Let's look at appreciation versus income. This is the blue line, the top one with the trend drawn across it is the market appreciation for that time period. The red line is the income and that trend that's happened. You can see that there's a very big Delta happening. Income, staying relatively flat while appreciation rates are going up quite aggressively. What does that mean for us? It means that as we look forward and again, think of that 150 year study, this goes back to 1980, but think of that 150 year trend. What does that mean for us every year? 10% to 15% that could qualify last year can no longer qualify.
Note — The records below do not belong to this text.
-- ==== Sys2Proof/Machine/Flags.lean ====
section
/-! DEFINITION. The values written to `VF` (spec/10_state.md R12) and the two ordered updates of the flag-writing instructions
(spec/41_alu.md R116). -/

namespace Sys2Proof.Machine

/-- A flag as the byte 0 or 1 (R12). -/
def flagByte (c : Bool) : Byte := if c then 1 else 0

/-- The carry of ADD: `V[x] + V[y] > 255` (R118). -/
def carryFlag (a b : Byte) : Bool := decide (a.toNat + b.toNat > 255)

/-- The no-borrow flag of `a - b`: 0 if `a < b`, else 1 (R119, and R121 with the operands exchanged). -/
def noBorrowFlag (a b : Byte) : Bool := !decide (a.toNat < b.toNat)

/-- The low bit, shifted out by SHR (R120). -/
def lowBitFlag (a : Byte) : Bool := a.toNat % 2 == 1

/-- The high bit, shifted out by SHL (R123). -/
def highBitFlag (a : Byte) : Bool := a.toNat / 128 == 1

/-- `(a + b) mod 256` (R112, R118). -/
def addBytes (a b : Byte) : Byte := BitVec.ofNat 8 (a.toNat + b.toNat)

/-- `(a - b) mod 256` (R119, R121). -/
def subBytes (a b : Byte) : Byte := BitVec.ofNat 8 (a.toNat + 256 - b.toNat)

/-- `a div 2` (R120). -/
def shiftRight (a : Byte) : Byte := BitVec.ofNat 8 (a.toNat / 2)

/-- `(a * 2) mod 256` (R123). -/
def shiftLeft (a : Byte) : Byte := BitVec.ofNat 8 (a.toNat * 2)

/-- R116: first `VF <- flag(V[x], V[y])`, then `V[x] <- result(V[x], V[y])` with the operands read again (log 9). -/
def State.flagThenResult (s : State) (x y : Reg) (flag : Byte → Byte → Bool) (result : Byte → Byte → Byte) : State :=
  let s1 := s.writeV vF (flagByte (flag (s.readV x) (s.readV y)))
  s1.writeV x (result (s1.readV x) (s1.readV y))

end Sys2Proof.Machine
end

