-- ==== Sys2Proof/Machine/Disassembler.lean ====
section
/-! DEFINITION. The disassembler, the second user of the decoder (spec/30_encoding.md R80 to R88): three passes over a program
image, text out. It is software; no rule of the engine depends on it (spec/00_scope.md R2). -/

namespace Sys2Proof.Machine

/-- `HEADER_LINE` (R84; spec decision D28; log 26). -/
def headerLine : String := "; octochip disassembly"

/-- Pass 1 (R81): the image two bytes at a time from 0x200, a last byte without a pair dropped. -/
def listingFrom : Nat → List Byte → List (Nat × Operation)
  | a, b1 :: b2 :: rest => (a, decode b1 b2) :: listingFrom (a + 2) rest
  | _, [_] => []
  | _, [] => []

/-- The entries of an image (R81: addresses begin at 0x200). -/
def listing (image : List Byte) : List (Nat × Operation) := listingFrom 0x200 image

/-- Add a target to a namespace unless it is there; its place in the list, from 0, is the number of its name (R82). -/
def noteTarget (targets : List Nat) (t : Nat) : List Nat := if t ∈ targets then targets else targets ++ [t]

/-- The jump namespace: the targets of JMP in order of first appearance (R82, R86). -/
def jumpTargets (entries : List (Nat × Operation)) : List Nat :=
  entries.foldl (fun ts e => match e.2 with | .op (.jmp t) => noteTarget ts t | _ => ts) []

/-- The call namespace, with a counter of its own (R82). -/
def callTargets (entries : List (Nat × Operation)) : List Nat :=
  entries.foldl (fun ts e => match e.2 with | .op (.call t) => noteTarget ts t | _ => ts) []

/-- One upper-case hexadecimal digit (R84). -/
def hexDigit (n : Nat) : Char := (['0', '1', '2', '3', '4', '5', '6', '7', '8', '9', 'A', 'B', 'C', 'D', 'E', 'F'] : List Char).getD n '0'

/-- The low `k` hexadecimal digits of a number, most significant first (R83). -/
def hexDigits : Nat → Nat → List Char
  | 0, _ => []
  | k + 1, n => hexDigit (n / 16 ^ k % 16) :: hexDigits k n

/-- `k` hexadecimal digits as text. -/
def hexText (k n : Nat) : String := String.ofList (hexDigits k n)

/-- `Vx`, with one hexadecimal digit (R83). -/
def regText (x : Reg) : String := "V" ++ hexText 1 x.val

/-- `decimal(n)` (R82). -/
def decimalText (n : Nat) : String := toString n

/-- A target's name in a namespace, if it has one (R82). -/
def labelIn (stem : String) (targets : List Nat) (t : Nat) : Option String :=
  if t ∈ targets then some (stem ++ decimalText (targets.idxOf t)) else none

/-- `@0xNNN` (R83). -/
def rawAddress (t : Nat) : String := "@0x" ++ hexText 3 t

/-- The operand text of an instruction (R83), with the space before it. -/
def operandText (jumps calls : List Nat) : Instr → String
  | .cls | .ret => ""
  | .jmp t => " " ++ (labelIn "label" jumps t).getD (rawAddress t)
  | .call t => " " ++ (labelIn "subroutine" calls t).getD (rawAddress t)
  | .ldidx t | .jmpoff t => " " ++ rawAddress t
  | .skeqi x nn | .sknei x nn | .ldimm x nn | .addimm x nn | .rnd x nn =>
    " " ++ regText x ++ ", 0x" ++ hexText 2 nn.toNat
  | .skeqr x y | .skner x y | .mov x y | .or x y | .and x y | .xor x y | .add x y | .sub x y | .shr x y | .rsub x y
  | .shl x y => " " ++ regText x ++ ", " ++ regText y
  | .draw x y n => " " ++ regText x ++ ", " ++ regText y ++ ", 0x" ++ hexText 1 n
  | .skkey x | .sknkey x | .lddt x | .stdt x | .stst x | .addidx x | .ldfont x | .stbcd x | .stregs x | .ldregs x
  | .waitkey x => " " ++ regText x

/-- The line of an entry, indented by four spaces; an `Invalid` entry is its four hexadecimal digits (R83, R84). -/
def entryLine (jumps calls : List Nat) : Operation → String
  | .op i => "    " ++ i.mnemonic ++ operandText jumps calls i
  | .invalid b1 b2 => "    " ++ hexText 2 b1.toNat ++ hexText 2 b2.toNat

/-- The label lines of an address, the jump label's first (R84). -/
def labelLines (jumps calls : List Nat) (a : Nat) : List String :=
  ((labelIn "label" jumps a).toList ++ (labelIn "subroutine" calls a).toList).map (· ++ ":")

/-- Passes 2 and 3 (R82, R83): the header line, then for each entry its label lines and its own line. -/
def disassemble (image : List Byte) : List String :=
  let entries := listing image
  let jumps := jumpTargets entries
  let calls := callTargets entries
  headerLine :: entries.flatMap fun e => labelLines jumps calls e.1 ++ [entryLine jumps calls e.2]

/-- The text: each line ends with a line feed (R84). -/
def disassembly (image : List Byte) : String := String.join ((disassemble image).map (· ++ "\n"))

end Sys2Proof.Machine
end

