-- ==== Sys2Proof/Certificates/Slice0/Obligations.lean ====
section
/-! DEFINITION. The statements for the provers. A meaning starts from the state `s` after the advance, where `s.pc` holds
`a + 2` (spec/10_state.md R32). That an instruction writes nothing but what its rule names is spec decision D14 (log 11); every
clause `KeepsAllBut` about one instruction rests on it. The encodings of 29 of the 34 rows are spec decision D1 (log 1). -/

open Sys2Proof Sys2Proof.Machine

/-! ### Encoding -/

/-- Every well-formed instruction is read back from its own word, with every operand (R61, R62, R66). -/
def Obligations.DecodeOfEncodeIsTheInstruction : Prop :=
  ∀ i : Instr, i.wellFormed = true → decodeWord (encode i) = .op i

/-- A word that decodes to an instruction is that instruction's word, and the instruction is well formed: the decoder's result
keeps every bit (R73). -/
def Obligations.EncodeOfDecodeIsTheWord : Prop :=
  ∀ (w : Word) (i : Instr), decodeWord w = .op i → i.wellFormed = true ∧ encode i = w

/-- Two different pairs of bytes never decode to the same result, `Invalid` included (R73). -/
def Obligations.DecodeIsInjective : Prop :=
  ∀ b1 b2 c1 c2 : Byte, decode b1 b2 = decode c1 c2 → b1 = c1 ∧ b2 = c2

/-- The `Invalid` words are exactly those of the table of R67, and `Invalid` keeps both raw bytes. The table's selectors are spec
decisions D1 to D3 (log 1, log 2). -/
def Obligations.InvalidWordsAreExactlyTheTabled : Prop :=
  ∀ b1 b2 : Byte,
    ((∃ c1 c2, decode b1 b2 = .invalid c1 c2) ↔
      (b1.toNat / 16 = 0 ∧ ¬(b1 = 0x00 ∧ (b2 = 0xE0 ∨ b2 = 0xEE))) ∨
      (b1.toNat / 16 = 5 ∧ b2.toNat % 16 ≠ 0) ∨
      (b1.toNat / 16 = 8 ∧ b2.toNat % 16 ∈ [8, 9, 10, 11, 12, 13, 15]) ∨
      (b1.toNat / 16 = 9 ∧ b2.toNat % 16 ≠ 0) ∨
      (b1.toNat / 16 = 14 ∧ b2 ∉ [0x9E, 0xA1]) ∨
      (b1.toNat / 16 = 15 ∧ b2 ∉ [0x07, 0x0A, 0x15, 0x18, 0x1E, 0x29, 0x33, 0x55, 0x65])) ∧
    (∀ c1 c2, decode b1 b2 = .invalid c1 c2 → c1 = b1 ∧ c2 = b2)

/-- A word decodes to the opcode of a row of the opcode map exactly when `W & mask = match` (R66). The patterns are spec
decision D1 (log 1). -/
def Obligations.DecoderFollowsTheOpcodeMap : Prop :=
  ∀ w : Word, ∀ r ∈ opcodeTable,
    (w.toNat &&& r.mask = r.pattern ↔ ∃ i, decodeWord w = .op i ∧ i.mnemonic = r.mnemonic)

/-- The words the source shows decode to the operations it names, and `5123` to `Invalid` (95_test_vectors.md S1 to S4, S6). -/
def Obligations.ShownWordsDecode : Prop :=
  decode 0x00 0xE0 = .op .cls ∧ decode 0x00 0xEE = .op .ret ∧ decode 0x12 0x34 = .op (.jmp 0x234) ∧
    decode 0x80 0x14 = .op (.add 0 1) ∧ decode 0x51 0x23 = .invalid 0x51 0x23

/-! ### Reset -/

/-- The state right after reset, all of R35's table but `KEYS`, which the host chooses (log 21). Memory outside font and image,
the grid and `RUN` are spec decisions D20, D21, D24 (log 18, log 19, log 22); the font bytes are whatever the table `font` holds
(log 17), the generator's state is the free value `RNG_SEED` (log 14). -/
def Obligations.ResetStateIsAsTabled : Prop :=
  (∀ r, State.reset.readV r = 0) ∧ State.reset.idx = 0 ∧ State.reset.pc = 0x200 ∧ State.reset.sp = 0 ∧
    (∀ j : Fin 16, State.reset.stk[j.val] = 0) ∧ State.reset.dt = 0 ∧ State.reset.st = 0 ∧
    (∀ a, a < 80 → State.reset.readMem a = font.getD a 0) ∧ (∀ a, 80 ≤ a → a < 4096 → State.reset.readMem a = 0) ∧
    (∀ row col, State.reset.fb.cell row col = false) ∧ State.reset.rng = Config.rngSeed ∧ State.reset.run = .running

/-- Reset with an image of at most 3584 bytes loads it verbatim at 0x200 and leaves everything else as reset leaves it; a longer
one is refused (R190, R191). The refusal and the zeroed rest are spec decision D20 (log 18); the 0 above address 4095, where
there is no memory, is the model's own (log 32). -/
def Obligations.ImageIsLoadedVerbatimOrRefused : Prop :=
  ∀ image : List Byte,
    (image.length ≤ 3584 → ∃ s, construct image = .next s ∧
      (∀ m, m < image.length → s.readMem (0x200 + m) = image.getD m 0) ∧
      (∀ a, a < 80 → s.readMem a = font.getD a 0) ∧
      (∀ a, 80 ≤ a → (a < 0x200 ∨ 0x200 + image.length ≤ a) → s.readMem a = 0) ∧
      KeepsAllBut [.mem] State.reset s ∧ s.Inv) ∧
    (3584 < image.length → construct image = .refused (.imageTooLarge image.length))

/-- The invariant holds at reset. -/
def Obligations.InvariantHoldsAtReset : Prop := State.reset.Inv

/-! ### The iteration -/

/-- A step of a running engine that is not held and whose bytes at `pc` decode to `i` is the meaning of `i` on the advanced state,
followed by poll, present, decay and the quit test (R30, R31, R32). -/
def Obligations.StepRunsTheDecodedInstruction : Prop :=
  ∀ (s : State) (i : Instr), s.run = .running → s.hold = none → s.pc.toNat ≤ 4094 →
    decode (s.readMem s.pc.toNat) (s.readMem (s.pc.toNat + 1)) = .op i →
    step s = match exec i (s.setPc (s.pc + 2)) with
      | .next t => .next t.endIteration
      | .fault f => .fault f
      | .refused r => .refused r

/-- `withFetchWord` places exactly the instruction of a valid table word: the next step fetches it (R43, R60). The placement
itself is the model's (log 31). -/
def Obligations.PlacedWordIsFetched : Prop :=
  ∀ (s : State) (w : Nat) (i : Instr), decodeTableWord 16 w = some i →
    ∃ b1 b2, (s.withFetchWord 16 w).fetch = some (b1, b2) ∧ decode b1 b2 = .op i ∧
      (s.withFetchWord 16 w).run = .running ∧ (s.withFetchWord 16 w).hold = none

/-- After a fault-free execute: `KEYS` is the mask of the poll, the quit request decides `RUN`, one host record is used up, a
listed one or, with none listed, one of the free ones that `draws` numbers (log 16), and every other part but the timers is as
execute left it (R30, R33, R172). `RUN` and the order of the quit test are spec decisions D24 and D31 (log 22, log 29). -/
def Obligations.EndOfIterationPollsAndTestsQuit : Prop :=
  ∀ u : State, u.run = .running → u.hold = none →
    u.endIteration.keys = u.hostInput.keys ∧
    u.endIteration.run = (if u.hostInput.quit = true then .halted else .running) ∧
    u.endIteration.inputs = u.inputs.tail ∧ u.endIteration.draws = u.draws + 1 ∧
    KeepsAllBut [.keys, .run, .dt, .st, .host] u u.endIteration

/-- Every fault-free iteration ends with the decay of both timers by the same `t`, saturating at zero (R176). -/
def Obligations.TimersDecaySaturating : Prop :=
  ∀ (s : State) (i : Instr) (u : State), s.run = .running → s.hold = none → s.pc.toNat ≤ 4094 →
    decode (s.readMem s.pc.toNat) (s.readMem (s.pc.toNat + 1)) = .op i →
    exec i (s.setPc (s.pc + 2)) = .next u → u.run = .running → u.hold = none →
    ∃ t, step s = .next t ∧ t.dt.toNat = max 0 ((u.dt.toNat : Int) - s.hostInput.ticks) ∧
      t.st.toNat = max 0 ((u.st.toNat : Int) - s.hostInput.ticks) ∧ t.dt.toNat ≤ u.dt.toNat ∧ t.st.toNat ≤ u.st.toNat

/-- Every step keeps the invariant: memory stays canonical, `pc` stays at or below 0x10FE, every stacked address stays at or below
4096, and only a running engine is held (R34; the canonical form is the model's, log 32). -/
def Obligations.StepKeepsTheInvariant : Prop :=
  ∀ s t : State, s.Inv → step s = .next t → t.Inv

/-- `pc` and every stacked address stay even as long as every target of a JMP, CALL or JMPOFF that is executed is even (R46). That
nothing enforces it is spec decision D6 (log 4). -/
def Obligations.PcStaysEvenUnderEvenTargets : Prop :=
  ∀ s t : State, EvenPc s →
    (∀ i, decode (s.readMem s.pc.toNat) (s.readMem (s.pc.toNat + 1)) = .op i → EvenTarget s i) →
    step s = .next t → EvenPc t

/-- A faulted machine takes no further step: however many are asked for, no next state comes of it, running or not (R168). -/
def Obligations.FaultedMachineTakesNoStep : Prop :=
  ∀ (s : State) (f : Fault), s.run = .faulted f →
    ∀ n (t : State), Host.Core.run Sys2Proof.core (n + 1) s ≠ .next t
We see lenders extending amortization rates. We see interest rates being very low. These things are being done to try and help keep the market accessible. As we look forward. What I anticipate, and again, this is opinion not fact at this point, but what I would anticipate from when seeing a data point like this is that the divide between those who own real estate and benefit from the asset, that real estate is, and those that don't is getting greater and greater.

As we duplex and as we build three units and as we work on apartment buildings, these things are all good. Some of those products are very good entry points to help people get into the market. As this divide gets greater and greater. But as we look at this again, this is a call to action. It's a very compelling data point to say, hey, if we take action, this will benefit us greatly, not just us but probably our kids and their grandkids.

Now, inflation rates for October were measured at 4.7 and that's seven straight months of over 3% inflation. The question is, is it actually higher than 4.7? Let's bookmark that question with lots of theories saying that it is much higher. What's clear is that the money that's sitting in your bank account is shrinking every year. Your hundred dollars today is worth 3% inflation, $97 in a year. Again, a very compelling data point.

What do we need? We need to find appreciating assets and ways to make our money grow so that we can eclipse inflation. That's very important. There's this idea of what's risky. Is it risky to do real estate investing or is it risky to let your money sit there? Dormant and shrink? And I know the answer for me and I don't say this to say that my answer is your answer. I'll share more information to say, I think these are calls to action and very compelling data points.

Back to the Golden Horseshoe, we live in an area, this green belt that you see right over here over top of the GTA is one of the largest in the world. For a very specific reason, the province has been mandating a density for many years now. 

We have this population growth happening right here in the heart of the GTA of around 150,000 new immigrants per year, coming straight into the GTA. The provincial planners, it's again, a very compelling data point.

When you step back out of the details and the homes that we see when we're driving around and the deals that are flying by over our desks, you look at a data point like this green space. Above and the water is below, that is a landlocked situation. Now, we have 150,000, if not more new immigrants coming in every year. This creates the lack of supply.

We see the days of inventory is at an all time lows and continues to be at all time lows. The competition around buying continues to be at all time highs. What is driving this landlocked situation and the desirability around this area is a big part of what drives that. One of the questions is what if they changed that greenspace and what if they take it away? What happens? The greenspace, I'm not sitting in on those provincial planning meetings, but I don't think it's not too hard to surmise where that's coming from the provincial planners. If they look at sprawl, they're looking at less tax dollars per square foot.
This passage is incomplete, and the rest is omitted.